# PROBLEM
Every line below that holds the string "regs" should be copied.

*** Opening of ENTRIES PROVIDED ***

-- ==== Sys2Proof/Laws/State.lean ====
section
/-! SUPPORT. Reading a field after an update of the state: one lemma for each field and update. -/

namespace Sys2Proof.Machine

/-! `modEv` -/

@[simp] theorem modEv_pending (s : State) (f) : (s.modEv f).pending = s.pending := rfl
@[simp] theorem modEv_now (s : State) (f) : (s.modEv f).now = s.now := rfl
@[simp] theorem modEv_draws (s : State) (f) : (s.modEv f).draws = s.draws := rfl
@[simp] theorem modEv_ev (s : State) (f) : (s.modEv f).ev = f s.ev := rfl
@[simp] theorem modEv_sec (s : State) (f) : (s.modEv f).sec = s.sec := rfl
@[simp] theorem modEv_pnt (s : State) (f) : (s.modEv f).pnt = s.pnt := rfl
@[simp] theorem modEv_palette (s : State) (f) : (s.modEv f).palette = s.palette := rfl
@[simp] theorem modEv_host (s : State) (f) : (s.modEv f).host = s.host := rfl
@[simp] theorem modEv_tmb (s : State) (f) : (s.modEv f).tmb = s.tmb := rfl
@[simp] theorem modEv_fleet (s : State) (f) : (s.modEv f).fleet = s.fleet := rfl
@[simp] theorem modEv_epoch (s : State) (f) : (s.modEv f).epoch = s.epoch := rfl
@[simp] theorem modEv_dsp (s : State) (f) : (s.modEv f).dsp = s.dsp := rfl
@[simp] theorem modEv_easels (s : State) (f) : (s.modEv f).easels = s.easels := rfl
@[simp] theorem modEv_atelier (s : State) (f) : (s.modEv f).atelier = s.atelier := rfl
@[simp] theorem modEv_canvas (s : State) (f) : (s.modEv f).canvas = s.canvas := rfl
@[simp] theorem modEv_stk (s : State) (f) : (s.modEv f).stk = s.stk := rfl
@[simp] theorem modEv_gdl (s : State) (f) : (s.modEv f).gdl = s.gdl := rfl
@[simp] theorem modEv_drv (s : State) (f) : (s.modEv f).drv = s.drv := rfl
@[simp] theorem modEv_air (s : State) (f) : (s.modEv f).air = s.air := rfl
@[simp] theorem modEv_rfb (s : State) (f) : (s.modEv f).rfb = s.rfb := rfl
@[simp] theorem modEv_tfc (s : State) (f) : (s.modEv f).tfc = s.tfc := rfl
@[simp] theorem modEv_twin (s : State) (f) : (s.modEv f).twin = s.twin := rfl
@[simp] theorem modEv_pwr (s : State) (f) : (s.modEv f).pwr = s.pwr := rfl
@[simp] theorem modEv_gnss (s : State) (f) : (s.modEv f).gnss = s.gnss := rfl
@[simp] theorem modEv_servo (s : State) (f) : (s.modEv f).servo = s.servo := rfl
@[simp] theorem modEv_tp (s : State) (f) : (s.modEv f).tp = s.tp := rfl
@[simp] theorem modEv_eth (s : State) (f) : (s.modEv f).eth = s.eth := rfl
@[simp] theorem modEv_pfo (s : State) (f) : (s.modEv f).pfo = s.pfo := rfl
@[simp] theorem modEv_regs (s : State) (f) : (s.modEv f).regs = s.regs := rfl

/-! `modSec` -/

@[simp] theorem modSec_pending (s : State) (f) : (s.modSec f).pending = s.pending := rfl
@[simp] theorem modSec_now (s : State) (f) : (s.modSec f).now = s.now := rfl
@[simp] theorem modSec_draws (s : State) (f) : (s.modSec f).draws = s.draws := rfl
@[simp] theorem modSec_ev (s : State) (f) : (s.modSec f).ev = s.ev := rfl
@[simp] theorem modSec_sec (s : State) (f) : (s.modSec f).sec = f s.sec := rfl
@[simp] theorem modSec_pnt (s : State) (f) : (s.modSec f).pnt = s.pnt := rfl
@[simp] theorem modSec_palette (s : State) (f) : (s.modSec f).palette = s.palette := rfl
@[simp] theorem modSec_host (s : State) (f) : (s.modSec f).host = s.host := rfl
@[simp] theorem modSec_tmb (s : State) (f) : (s.modSec f).tmb = s.tmb := rfl
@[simp] theorem modSec_fleet (s : State) (f) : (s.modSec f).fleet = s.fleet := rfl
@[simp] theorem modSec_epoch (s : State) (f) : (s.modSec f).epoch = s.epoch := rfl
@[simp] theorem modSec_dsp (s : State) (f) : (s.modSec f).dsp = s.dsp := rfl
@[simp] theorem modSec_easels (s : State) (f) : (s.modSec f).easels = s.easels := rfl
@[simp] theorem modSec_atelier (s : State) (f) : (s.modSec f).atelier = s.atelier := rfl
@[simp] theorem modSec_canvas (s : State) (f) : (s.modSec f).canvas = s.canvas := rfl
@[simp] theorem modSec_stk (s : State) (f) : (s.modSec f).stk = s.stk := rfl
@[simp] theorem modSec_gdl (s : State) (f) : (s.modSec f).gdl = s.gdl := rfl
@[simp] theorem modSec_drv (s : State) (f) : (s.modSec f).drv = s.drv := rfl
@[simp] theorem modSec_air (s : State) (f) : (s.modSec f).air = s.air := rfl
@[simp] theorem modSec_rfb (s : State) (f) : (s.modSec f).rfb = s.rfb := rfl
@[simp] theorem modSec_tfc (s : State) (f) : (s.modSec f).tfc = s.tfc := rfl
@[simp] theorem modSec_twin (s : State) (f) : (s.modSec f).twin = s.twin := rfl
@[simp] theorem modSec_pwr (s : State) (f) : (s.modSec f).pwr = s.pwr := rfl
@[simp] theorem modSec_gnss (s : State) (f) : (s.modSec f).gnss = s.gnss := rfl
@[simp] theorem modSec_servo (s : State) (f) : (s.modSec f).servo = s.servo := rfl
@[simp] theorem modSec_tp (s : State) (f) : (s.modSec f).tp = s.tp := rfl
@[simp] theorem modSec_eth (s : State) (f) : (s.modSec f).eth = s.eth := rfl
@[simp] theorem modSec_pfo (s : State) (f) : (s.modSec f).pfo = s.pfo := rfl
@[simp] theorem modSec_regs (s : State) (f) : (s.modSec f).regs = s.regs := rfl

/-! `modPnt` -/

@[simp] theorem modPnt_pending (s : State) (f) : (s.modPnt f).pending = s.pending := rfl
@[simp] theorem modPnt_now (s : State) (f) : (s.modPnt f).now = s.now := rfl
@[simp] theorem modPnt_draws (s : State) (f) : (s.modPnt f).draws = s.draws := rfl
@[simp] theorem modPnt_ev (s : State) (f) : (s.modPnt f).ev = s.ev := rfl
@[simp] theorem modPnt_sec (s : State) (f) : (s.modPnt f).sec = s.sec := rfl
@[simp] theorem modPnt_pnt (s : State) (f) : (s.modPnt f).pnt = f s.pnt := rfl
@[simp] theorem modPnt_palette (s : State) (f) : (s.modPnt f).palette = s.palette := rfl
@[simp] theorem modPnt_host (s : State) (f) : (s.modPnt f).host = s.host := rfl
@[simp] theorem modPnt_tmb (s : State) (f) : (s.modPnt f).tmb = s.tmb := rfl
@[simp] theorem modPnt_fleet (s : State) (f) : (s.modPnt f).fleet = s.fleet := rfl
@[simp] theorem modPnt_epoch (s : State) (f) : (s.modPnt f).epoch = s.epoch := rfl
@[simp] theorem modPnt_dsp (s : State) (f) : (s.modPnt f).dsp = s.dsp := rfl
@[simp] theorem modPnt_easels (s : State) (f) : (s.modPnt f).easels = s.easels := rfl
@[simp] theorem modPnt_atelier (s : State) (f) : (s.modPnt f).atelier = s.atelier := rfl
@[simp] theorem modPnt_canvas (s : State) (f) : (s.modPnt f).canvas = s.canvas := rfl
@[simp] theorem modPnt_stk (s : State) (f) : (s.modPnt f).stk = s.stk := rfl
@[simp] theorem modPnt_gdl (s : State) (f) : (s.modPnt f).gdl = s.gdl := rfl
@[simp] theorem modPnt_drv (s : State) (f) : (s.modPnt f).drv = s.drv := rfl
@[simp] theorem modPnt_air (s : State) (f) : (s.modPnt f).air = s.air := rfl
@[simp] theorem modPnt_rfb (s : State) (f) : (s.modPnt f).rfb = s.rfb := rfl
@[simp] theorem modPnt_tfc (s : State) (f) : (s.modPnt f).tfc = s.tfc := rfl
@[simp] theorem modPnt_twin (s : State) (f) : (s.modPnt f).twin = s.twin := rfl
@[simp] theorem modPnt_pwr (s : State) (f) : (s.modPnt f).pwr = s.pwr := rfl
@[simp] theorem modPnt_gnss (s : State) (f) : (s.modPnt f).gnss = s.gnss := rfl
@[simp] theorem modPnt_servo (s : State) (f) : (s.modPnt f).servo = s.servo := rfl
@[simp] theorem modPnt_tp (s : State) (f) : (s.modPnt f).tp = s.tp := rfl
@[simp] theorem modPnt_eth (s : State) (f) : (s.modPnt f).eth = s.eth := rfl
@[simp] theorem modPnt_pfo (s : State) (f) : (s.modPnt f).pfo = s.pfo := rfl
@[simp] theorem modPnt_regs (s : State) (f) : (s.modPnt f).regs = s.regs := rfl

*** Close of ENTRIES PROVIDED ***

# WRITTEN REPLY
@[simp] theorem modEv_regs (s : State) (f) : (s.modEv f).regs = s.regs := rfl
@[simp] theorem modSec_regs (s : State) (f) : (s.modSec f).regs = s.regs := rfl
@[simp] theorem modPnt_regs (s : State) (f) : (s.modPnt f).regs = s.regs := rfl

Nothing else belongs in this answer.